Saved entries
--- START ---

/-- Settles O16: by induction on the pushes, the last push first. -/
theorem nestedPushesPopInReverse : Obligations.NestedPushesPopInReverse := by
  intro vs s hlen h
  refine ⟨popped_pushes hlen h, ?_, fun hroom => ?_⟩
  · have hsp := pushes_sp vs h
    apply BitVec.eq_of_toNat_eq
    rw [pops_sp vs.length (by omega), hsp]
    omega
  · obtain ⟨hdepth, hdiag⟩ := pushes_depth_diag vs hroom
    obtain ⟨hdepth', hdiag'⟩ := pops_depth_diag (k := vs.length) (s := pushes vs s) (by omega)
    exact ⟨by rw [hdepth', hdepth]; omega, hdiag'.trans hdiag⟩

end Sys2Proof
/-! ## Runs of steps, and the STRICT machine -/

namespace Sys2Proof

open Machine

/-! ### Runs of steps -/

theorem coreRun_succ {k : Nat} {s t : State} :
    core.run (k + 1) s = .next t ↔ ∃ u, step s = .next u ∧ core.run k u = .next t := by
  obtain ⟨u, hu⟩ := step_total s
  have hstep : core.step s = .next u := hu
  have hrun : core.run (k + 1) s = core.run k u := by simp only [Host.Core.run, hstep]
  rw [hrun, hu]
  exact ⟨fun h => ⟨u, rfl, h⟩, fun ⟨u', hu', h⟩ => Host.Outcome.next.inj hu' ▸ h⟩

/-- A run of steps clears no bit of DIAG (R39). -/
theorem coreRun_diagGrows {k : Nat} {s t : State} (h : core.run k s = .next t) : DiagGrows s.diag t.diag := by
  induction k generalizing s with
  | zero => exact Host.Outcome.next.inj h ▸ .refl _
  | succ k ih =>
    obtain ⟨u, hu, hrun⟩ := coreRun_succ.1 h
    exact (step_diagGrows hu).trans (ih hrun)

/-- A run that ends with DIAG = 0 had DIAG = 0 all along. -/
theorem diag_eq_zero_of_coreRun {k : Nat} {s t : State} (h : core.run k s = .next t) (ht : t.diag = 0) : s.diag = 0 :=
  DiagGrows.eq_zero (ht ▸ coreRun_diagGrows h)

/-! ### The STRICT machine -/

/-- From DIAG = 0 the STRICT machine goes on exactly when the machine's step leaves DIAG = 0. -/
theorem strictStep_next {s t : State} (hs : s.diag = 0) :
    strictStep s = .next t ↔ step s = .next t ∧ t.diag = 0 := by
  obtain ⟨u, hu⟩ := step_total s
  have hnew : u.diag &&& ~~~s.diag = u.diag := by
    rw [hs]
    exact BitVec.and_allOnes
  simp only [strictStep, hu, hnew]
  split
  · next h0 => exact ⟨fun h => ⟨h, Host.Outcome.next.inj h ▸ h0⟩, And.left⟩
  · next h0 => exact ⟨nofun, fun ⟨h, ht⟩ => absurd (Host.Outcome.next.inj h ▸ ht) h0⟩

theorem strictRun_succ {k : Nat} {s t : State} :
    strictRun (k + 1) s = .next t ↔ ∃ u, strictStep s = .next u ∧ strictRun k u = .next t := by
  rw [strictRun]
  cases strictStep s with
  | next u => exact ⟨fun h => ⟨u, rfl, h⟩, fun ⟨u', hu', h⟩ => Host.Outcome.next.inj hu' ▸ h⟩
  | fault f => exact ⟨nofun, fun ⟨_, h, _⟩ => nomatch h⟩
  | refused r => exact ⟨nofun, fun ⟨_, h, _⟩ => nomatch h⟩

/-- Settles O57: by induction on the steps; a diagnostic once recorded would still stand at the end. -/
theorem strictRunIsTheDiagnosticFreeRun : Obligations.StrictRunIsTheDiagnosticFreeRun := by
  intro k
  induction k with
  | zero => exact fun s t hs => ⟨fun h => ⟨h, Host.Outcome.next.inj h ▸ hs⟩, And.left⟩
  | succ k ih =>
    intro s t hs
    rw [strictRun_succ, coreRun_succ]
    constructor
    · rintro ⟨u, hu, hrun⟩
      obtain ⟨hstep, hzero⟩ := (strictStep_next hs).1 hu
      obtain ⟨hrun, ht⟩ := (ih u t hzero).1 hrun
      exact ⟨⟨u, hstep, hrun⟩, ht⟩
    · rintro ⟨⟨u, hstep, hrun⟩, ht⟩
      have hzero := diag_eq_zero_of_coreRun hrun ht
      exact ⟨u, (strictStep_next hs).2 ⟨hstep, hzero⟩, (ih u t hzero).2 ⟨hrun, ht⟩⟩

end Sys2Proof
/-! ## Diagnostic-free runs do not read the open parameters (R6, R39)

Each open parameter (D8, D9, D12, D13, D14) matters only where the instruction records its diagnostic. So an instruction
that ends with DIAG = 0 gives the same result under any parameters with the same LOAD_ADDR and FONT_BASE. -/

namespace Sys2Proof.Machine

/-- The same machine state under the configuration `p`. -/
def State.withParams (s : State) (p : Params) : State := { s with params := p }

/-! ### Operations that read no open parameter -/

@[simp] theorem withParams_i (s : State) (p : Params) : (s.withParams p).i = s.i := rfl
@[simp] theorem withParams_pc (s : State) (p : Params) : (s.withParams p).pc = s.pc := rfl
@[simp] theorem withParams_mem (s : State) (p : Params) : (s.withParams p).mem = s.mem := rfl
@[simp] theorem withParams_fb (s : State) (p : Params) : (s.withParams p).fb = s.fb := rfl
@[simp] theorem withParams_wait (s : State) (p : Params) : (s.withParams p).wait = s.wait := rfl
@[simp] theorem withParams_params (s : State) (p : Params) : (s.withParams p).params = p := rfl
@[simp] theorem withParams_reg (s : State) (p : Params) (r : Nibble) : (s.withParams p).reg r = s.reg r := rfl

theorem byteAt_withParams (s : State) (p : Params) (a : Nat) : (s.withParams p).byteAt a = s.byteAt a := by
  simp only [State.byteAt, ea_eq, withParams_mem]

theorem fetchWord_withParams (s : State) (p : Params) : fetchWord (s.withParams p) = fetchWord s := by
  simp only [fetchWord, byteAt_withParams, withParams_pc]

/-- A fetch reads LOAD_ADDR and no other parameter (R309). -/
theorem fetch_withParams {s : State} {p : Params} (h : p.loadAddr = s.params.loadAddr) :
    fetch (s.withParams p) = (fetch s).withParams p := by
  have hrange : pcOutOfRange (s.withParams p) = pcOutOfRange s := by
    rw [pcOutOfRange, withParams_pc, withParams_params, h]
    rfl
  rw [fetch, hrange]
  rfl

theorem push_withParams (a : Word) (s : State) (p : Params) :
    push a (s.withParams p) = (push a s).withParams p := by
  simp only [push, Sizes.stackDepth_val]
  rfl

theorem dataWrite_withParams (a : Nat) (b : Byte) (s : State) (p : Params) :
    dataWrite a b (s.withParams p) = (dataWrite a b s).withParams p := by
  simp only [dataWrite, ea_eq]
  rfl

theorem storeRange_withParams (ks : List Nat) (s : State) (p : Params) :
    storeRange ks (s.withParams p) = (storeRange ks s).withParams p := by
  induction ks generalizing s with
  | nil => rfl
  | cons k ks ih =>
    rw [storeRange, dataWrite_withParams]
    exact ih _

theorem dataRead_withParams (a : Nat) (s : State) (p : Params) :
    dataRead a (s.withParams p) = ((dataRead a s).1, (dataRead a s).2.withParams p) := by
  rw [dataRead, byteAt_withParams]
  rfl

theorem loadRange_withParams (ks : List Nat) (s : State) (p : Params) :
    loadRange ks (s.withParams p) = (loadRange ks s).withParams p := by
  induction ks generalizing s with
  | nil => rfl
  | cons k ks ih =>
    rw [loadRange, dataRead_withParams]
    exact ih ((dataRead (s.i.toNat + k) s).2.setReg (BitVec.ofNat 4 k) (dataRead (s.i.toNat + k) s).1)

/-! ### Where an open parameter matters, a diagnostic is recorded -/

/-- With DIAG = 0 afterwards, `if b then diag(c)` recorded nothing. -/
theorem eq_false_of_diagIf {b : Bool} {c : DiagCause} {s : State} (h : (diagIf b c s).diag = 0) : b = false := by
  have hc := hasDiag_diagIf b c c s
  have hzero : (diagIf b c s).hasDiag c = false := by
    rw [State.hasDiag, h]
    exact BitVec.getLsbD_zero
  simp_all

/-- `ALU_OPERAND_READ` matters only to an operand that is VF (R182). -/
theorem flagThenResult_withParams {flag : Byte → Byte → Bool} {result : Byte → Byte → Byte} {x y : Nibble} {s : State}
    (p : Params) (hx : x ≠ vf) (hy : y ≠ vf) :
    flagThenResult flag result x y (s.withParams p) = (flagThenResult flag result x y s).withParams p := by
  have hlatched (u : State) : flagThenResult flag result x y u =
      (u.setReg vf (flagByte (flag (u.reg x) (u.reg y)))).setReg x (result (u.reg x) (u.reg y)) := by
    cases h : u.params.operandRead with
    | latched => exact flagThenResult_latched h
    | sequential => rw [flagThenResult_sequential h, if_neg hx, if_neg hy]
  rw [hlatched, hlatched]
  rfl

--- END ---

Exercise requirements
Set down the lines above exactly as written. Begin at the line containing "have hc := hasDiag_diagIf b c c s" and stop after the last line.

Solution to this task
  have hc := hasDiag_diagIf b c c s
  have hzero : (diagIf b c s).hasDiag c = false := by
    rw [State.hasDiag, h]
    exact BitVec.getLsbD_zero
  simp_all

/-- `ALU_OPERAND_READ` matters only to an operand that is VF (R182). -/
theorem flagThenResult_withParams {flag : Byte → Byte → Bool} {result : Byte → Byte → Byte} {x y : Nibble} {s : State}
    (p : Params) (hx : x ≠ vf) (hy : y ≠ vf) :
    flagThenResult flag result x y (s.withParams p) = (flagThenResult flag result x y s).withParams p := by
  have hlatched (u : State) : flagThenResult flag result x y u =
      (u.setReg vf (flagByte (flag (u.reg x) (u.reg y)))).setReg x (result (u.reg x) (u.reg y)) := by
    cases h : u.params.operandRead with
    | latched => exact flagThenResult_latched h
    | sequential => rw [flagThenResult_sequential h, if_neg hx, if_neg hy]
  rw [hlatched, hlatched]
  rfl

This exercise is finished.